Amendment Pile-On: Where Beef and Immigration Reform Collide
PHOTO: Sen. Marco Rubio, R-Fl., talks with reporters about immigration reform on his way to the luncheons in the U.S. Capitol, May 7, 2013.

Image credit: Douglas Graham/Roll Call/Getty Images

What does U.S. beef in South Korea have to do with immigration reform?

Well, nothing. Except that Senate Judiciary Committee ranking member Sen. Chuck Grassley, R-Iowa, has proposed tying visas for certain South Korean applicants to the South Korean government's decision to allow the importation of U.S. beef.

That is one of the 77 amendments that Grassley has single-handedly proposed to the immigration bill that is under consideration in the Senate. And those 77 amendments are a fraction of the whopping 284 total amendments to the bill that the Senate Judiciary Committee released Tuesday.

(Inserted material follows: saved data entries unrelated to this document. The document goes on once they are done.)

/-- Rows of chapter 07. -/
def od07a : List OdRow := [
  ⟨0x2B00, 0x2B00, 0x1, 0x1, .u8, .rwc, 0, .oneOf [0, 1]⟩,
  ⟨0x2B00, 0x2B00, 0x2, 0x2, .u32, .rwc, 6600000, .range (100000) 10000000⟩,
  ⟨0x2B00, 0x2B00, 0x3, 0x3, .u32, .rwc, 10000000, .range (100000) 20000000⟩,
  ⟨0x2B00, 0x2B00, 0x4, 0x4, .u32, .rwc, 150000, .range (1000) 5000000⟩,
  ⟨0x2B00, 0x2B00, 0x5, 0x5, .i64, .rwc, 1000000000, .range (1000000) 10000000000⟩,
  ⟨0x2B00, 0x2B00, 0x6, 0x6, .u32, .rwc, 20000, .range (2000) 100000⟩,
  ⟨0x2B00, 0x2B00, 0x7, 0x7, .u32, .rwc, 1000000, .range (100000) 10000000⟩,
  ⟨0x2B00, 0x2B00, 0x8, 0x8, .u16, .rwc, 6554, .range (0) 32768⟩,
  ⟨0x2B00, 0x2B00, 0x9, 0x9, .u32, .rwc, 2000000, .range (200000) 2000000⟩,
  ⟨0x2B00, 0x2B00, 0xA, 0xA, .u32, .rwc, 1000000, .range (1000) 100000000⟩,
  ⟨0x2B00, 0x2B00, 0xB, 0xB, .bool, .rwc, 0, .oneOf [0, 1]⟩,
  ⟨0x2B00, 0x2B00, 0xC, 0xC, .u32, .rwc, 300, .range (20) 1000⟩,
  ⟨0x2B00, 0x2B00, 0xD, 0xD, .u32, .rwc, 10000000, .range (1000) 1000000000⟩,
  ⟨0x2B00, 0x2B00, 0xE, 0xE, .u8, .wo, 0, .range 13 13⟩,
  ⟨0x2B01, 0x2B01, 0x1, 0x1, .i64, .rw, 0, .dep (.neg 0x2B00 5) (.pos 0x2B00 5)⟩,
  ⟨0x2B01, 0x2B01, 0x2, 0x2, .i64, .rw, 0, .dep (.neg 0x2B00 5) (.pos 0x2B00 5)⟩,
  ⟨0x2B01, 0x2B01, 0x3, 0x3, .u32, .rw, 6600000, .range (100000) 10000000⟩,
  ⟨0x2B01, 0x2B01, 0x4, 0x4, .u32, .rw, 50000, .range (45000) 66000⟩,
  ⟨0x2B02, 0x2B02, 0x1, 0x1, .u32, .rw, 4000, .range (500) 20000⟩,
  ⟨0x2B02, 0x2B02, 0x2, 0x2, .u16, .rw, 1311, .range (328) 6554⟩,
  ⟨0x2B02, 0x2B02, 0x3, 0x3, .u32, .rw, 1310720, .range (0) 6553600⟩,
  ⟨0x2B02, 0x2B02, 0x4, 0x4, .u16, .rw, 3277, .range (0) 13107⟩,
  ⟨0x2B02, 0x2B02, 0x5, 0x5, .u16, .rw, 3277, .range (0) 32768⟩,
  ⟨0x2B02, 0x2B02, 0x6, 0x6, .u16, .rw, 13107, .range (655) 65535⟩,
  ⟨0x2B02, 0x2B02, 0x7, 0x7, .u8, .wo, 0, .range 6 6⟩,
  ⟨0x2B10, 0x2B10, 0x1, 0x8, .u32, .rw, 0, .range (0) 70000⟩,
  ⟨0x2B10, 0x2B10, 0x9, 0x10, .i32, .rw, 0, .range (-65536) 65536⟩,
  ⟨0x2B10, 0x2B10, 0x11, 0x18, .u32, .rw, 0, .range (0) 98304⟩,
  ⟨0x2B10, 0x2B10, 0x19, 0x20, .i32, .rw, 0, .range (-65536) 65536⟩,
  ⟨0x2B10, 0x2B10, 0x21, 0x21, .u8, .wo, 0, .range 32 32⟩]

/-- Rows of chapter 07. -/
def od07b : List OdRow := [
  ⟨0x2B12, 0x2B12, 0x1, 0x1, .u32, .rw, 19661, .range (0) 65536⟩,
  ⟨0x2B12, 0x2B12, 0x2, 0x2, .u32, .rw, 32768, .range (0) 65536⟩,
  ⟨0x2B12, 0x2B12, 0x3, 0x3, .u32, .rw, 45875, .range (0) 65536⟩,
  ⟨0x2B12, 0x2B12, 0x4, 0x4, .u32, .rw, 55706, .range (0) 65536⟩,
  ⟨0x2B12, 0x2B12, 0x5, 0x5, .u32, .rw, 58982, .range (0) 65536⟩,
  ⟨0x2B12, 0x2B12, 0x6, 0x6, .u32, .rw, 0, .range (0) 65536⟩,
  ⟨0x2B12, 0x2B12, 0x7, 0x7, .u32, .rw, 150000, .range (0) 600000000⟩,
  ⟨0x2B12, 0x2B12, 0x8, 0x8, .u32, .rw, 500000, .range (0) 600000000⟩,
  ⟨0x2B12, 0x2B12, 0x9, 0x9, .u32, .rw, 1500000, .range (0) 600000000⟩,
  ⟨0x2B12, 0x2B12, 0xA, 0xA, .u32, .rw, 3000000, .range (0) 600000000⟩,
  ⟨0x2B12, 0x2B12, 0xB, 0xB, .u32, .rw, 60000000, .range (0) 600000000⟩,
  ⟨0x2B12, 0x2B12, 0xC, 0xC, .u32, .rw, 0, .range (0) 600000000⟩,
  ⟨0x2B12, 0x2B12, 0xD, 0xD, .u32, .rw, 78643, .range (0) 98304⟩,
  ⟨0x2B12, 0x2B12, 0xE, 0xE, .u32, .rw, 75366, .range (0) 98304⟩,
  ⟨0x2B12, 0x2B12, 0xF, 0xF, .u32, .rw, 72090, .range (0) 98304⟩,
  ⟨0x2B12, 0x2B12, 0x10, 0x10, .u32, .rw, 0, .range (0) 98304⟩,
  ⟨0x2B12, 0x2B12, 0x11, 0x11, .u32, .rw, 160000, .range (0) 600000000⟩,
  ⟨0x2B12, 0x2B12, 0x12, 0x12, .u32, .rw, 1000000, .range (0) 600000000⟩,
  ⟨0x2B12, 0x2B12, 0x13, 0x13, .u32, .rw, 60000000, .range (0) 600000000⟩,
  ⟨0x2B12, 0x2B12, 0x14, 0x14, .u32, .rw, 0, .range (0) 600000000⟩,
  ⟨0x2B12, 0x2B12, 0x15, 0x15, .u32, .rw, 47500, .range (40000) 66000⟩,
  ⟨0x2B12, 0x2B12, 0x16, 0x16, .u32, .rw, 1000000, .range (0) 600000000⟩,
  ⟨0x2B12, 0x2B12, 0x17, 0x17, .u32, .rw, 51500, .range (40000) 70000⟩,
  ⟨0x2B12, 0x2B12, 0x18, 0x18, .u32, .rw, 1000000, .range (0) 600000000⟩,
  ⟨0x2B12, 0x2B12, 0x19, 0x19, .u32, .rw, 58982, .range (32768) 65536⟩,
  ⟨0x2B12, 0x2B12, 0x1A, 0x1A, .u32, .rw, 72090, .range (65536) 98304⟩,
  ⟨0x2B12, 0x2B12, 0x1B, 0x1B, .u8, .rw, 1, .oneOf [0, 1]⟩,
  ⟨0x2B12, 0x2B12, 0x1C, 0x1C, .u32, .rw, 131072, .range (0) 655360⟩,
  ⟨0x2B12, 0x2B12, 0x1D, 0x1D, .u8, .wo, 0, .range 28 28⟩,
  ⟨0x2B20, 0x2B20, 0x1, 0x1, .u16, .ro, 0, .any⟩]
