-- ==== Sys2Proof/Machine/Crc.lean ====
section
/-! DEFINITION. CRC-32C (R76). -/
namespace Sys2Proof.Machine

/-- One bit of the reflected division. -/
def crcBit (c : BitVec 32) : BitVec 32 := if c.getLsbD 0 then (c >>> 1) ^^^ 0x82F63B78#32 else c >>> 1

/-- One byte. -/
def crcByte (c : BitVec 32) (b : Byte) : BitVec 32 :=
  let x := c ^^^ b.setWidth 32
  crcBit (crcBit (crcBit (crcBit (crcBit (crcBit (crcBit (crcBit x)))))))

/-- CRC-32C of a list of bytes: initial value and final XOR 0xFFFFFFFF. -/
def crc32c (bs : List Byte) : BitVec 32 := bs.foldl crcByte 0xFFFFFFFF#32 ^^^ 0xFFFFFFFF#32

/-- Bytes with their CRC after them, least significant byte first. -/
def withCrc (bs : List Byte) : List Byte := bs ++ leBytes 4 (crc32c bs).toNat

end Sys2Proof.Machine
end

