/-- Module status (Table 4-11); 0 for nodes at or above the committed node count (R394). -/
def State.moduleStatus (s : State) (l n : Nat) : Nat :=
  let m := s.module l n
  if s.nodeCount l ≤ n then 0
  else flag 0 (s.isRanked l n) + flag 1 m.failed + flag 2 m.fractional + 8 * m.st.code + flag 5 (s.thermMod l n).hold
    + flag 6 (decide ((s.thermMod l n).penalty ≠ 0)) + flag 7 (decide (m.budget < 65536)) + 256 * (m.cause % 16)

/-- Read-only and counted entries of this chapter (Tables 4-8, 4-10). -/
def State.readModulation (s : State) (ix sub : Nat) : Option Int :=
  let l := sub - 1
  let phase (f : Nat → Rat) (aux : Rat) : Option Int := if sub ≤ 3 then some (pub (f sub)) else some (pub aux)
  match ix with
  | 0x2810 => some (s.laneStatus l)
  | 0x2811 => some (pub (s.mlane l).cap)
  | 0x2812 => phase s.phaseCap s.auxCap
  | 0x2813 => some (min 65535 (pub (s.socMean [l] / 100 * 65536)))
  | 0x2814 => (phase (fun x => s.socMean (s.lanesOf x) / 100 * 65536) (s.socMean s.auxLanes / 100 * 65536)).map (min 65535)
  | 0x2815 => if sub = 1 then some (pub s.modn.v0) else some s.modn.v0Clips
  | 0x2816 => some (pub (s.mlane l).err)
  | 0x2817 => some (s.mlane l).ranked
  | 0x2818 => some (s.mlane l).errClampCount
  | _ =>
    if 0x2420 ≤ ix ∧ ix ≤ 0x2427 then some (min 65535 (pub ((s.module (ix - 0x2420) l).soc * 65536)))
    else if 0x2438 ≤ ix ∧ ix ≤ 0x243F then some (s.moduleStatus (ix - 0x2438) l)
    else if 0x2440 ≤ ix ∧ ix ≤ 0x2447 then
      some (if s.nodeCount (ix - 0x2440) ≤ l then 0 else (s.module (ix - 0x2440) l).swCount)
    else if 0x2448 ≤ ix ∧ ix ≤ 0x244F then
      some (if s.nodeCount (ix - 0x2448) ≤ l then 0 else (s.module (ix - 0x2448) l).budget)
    else none

end Sys2Proof.Machine
end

Unsurprisingly, there were a few with questionable connections to the bill at hand.

Take the amendment of Sen. Sheldon Whitehouse, D-R.I., aimed at allowing the attorney general to deny firearm transfers and licenses to suspected terrorists.

No one, I'm sure, wants to let terrorists get their hands on weapons, but it's doubtful that this particular amendment has much to do with the availability of visas. And it's nearly guaranteed to catch the attention of pro-gun advocates closely watching any encroachment on the Second Amendment.

As it turns out, amendments are a great opportunity for Democrats and Republicans to transform a bill into something they like more. And there's also nothing stopping them from, in some cases, pursuing completely unrelated agendas.

For example: voter registration, an issue near and dear to the heart of many a Democrat.

Sen. Chris Coons , D-Del., has proposed an amendment that would withhold grants aimed at helping states implement the law until those states can prove that they are complying with a different law that makes it easier to register and update voter rolls at the Department of Motor Vehicles.

And not to be left out, Sen. Orin Hatch, R-Utah, has proposed a new section of the bill that cracks down on the manufacture of controlled substances on federal land.

Not an unreasonable request, but it's unclear what, if anything, it has to do with immigration.

Oh, and hats off to Sen. Dick Durbin, D-Ill., who resisted the urge to add to the amendment pile on.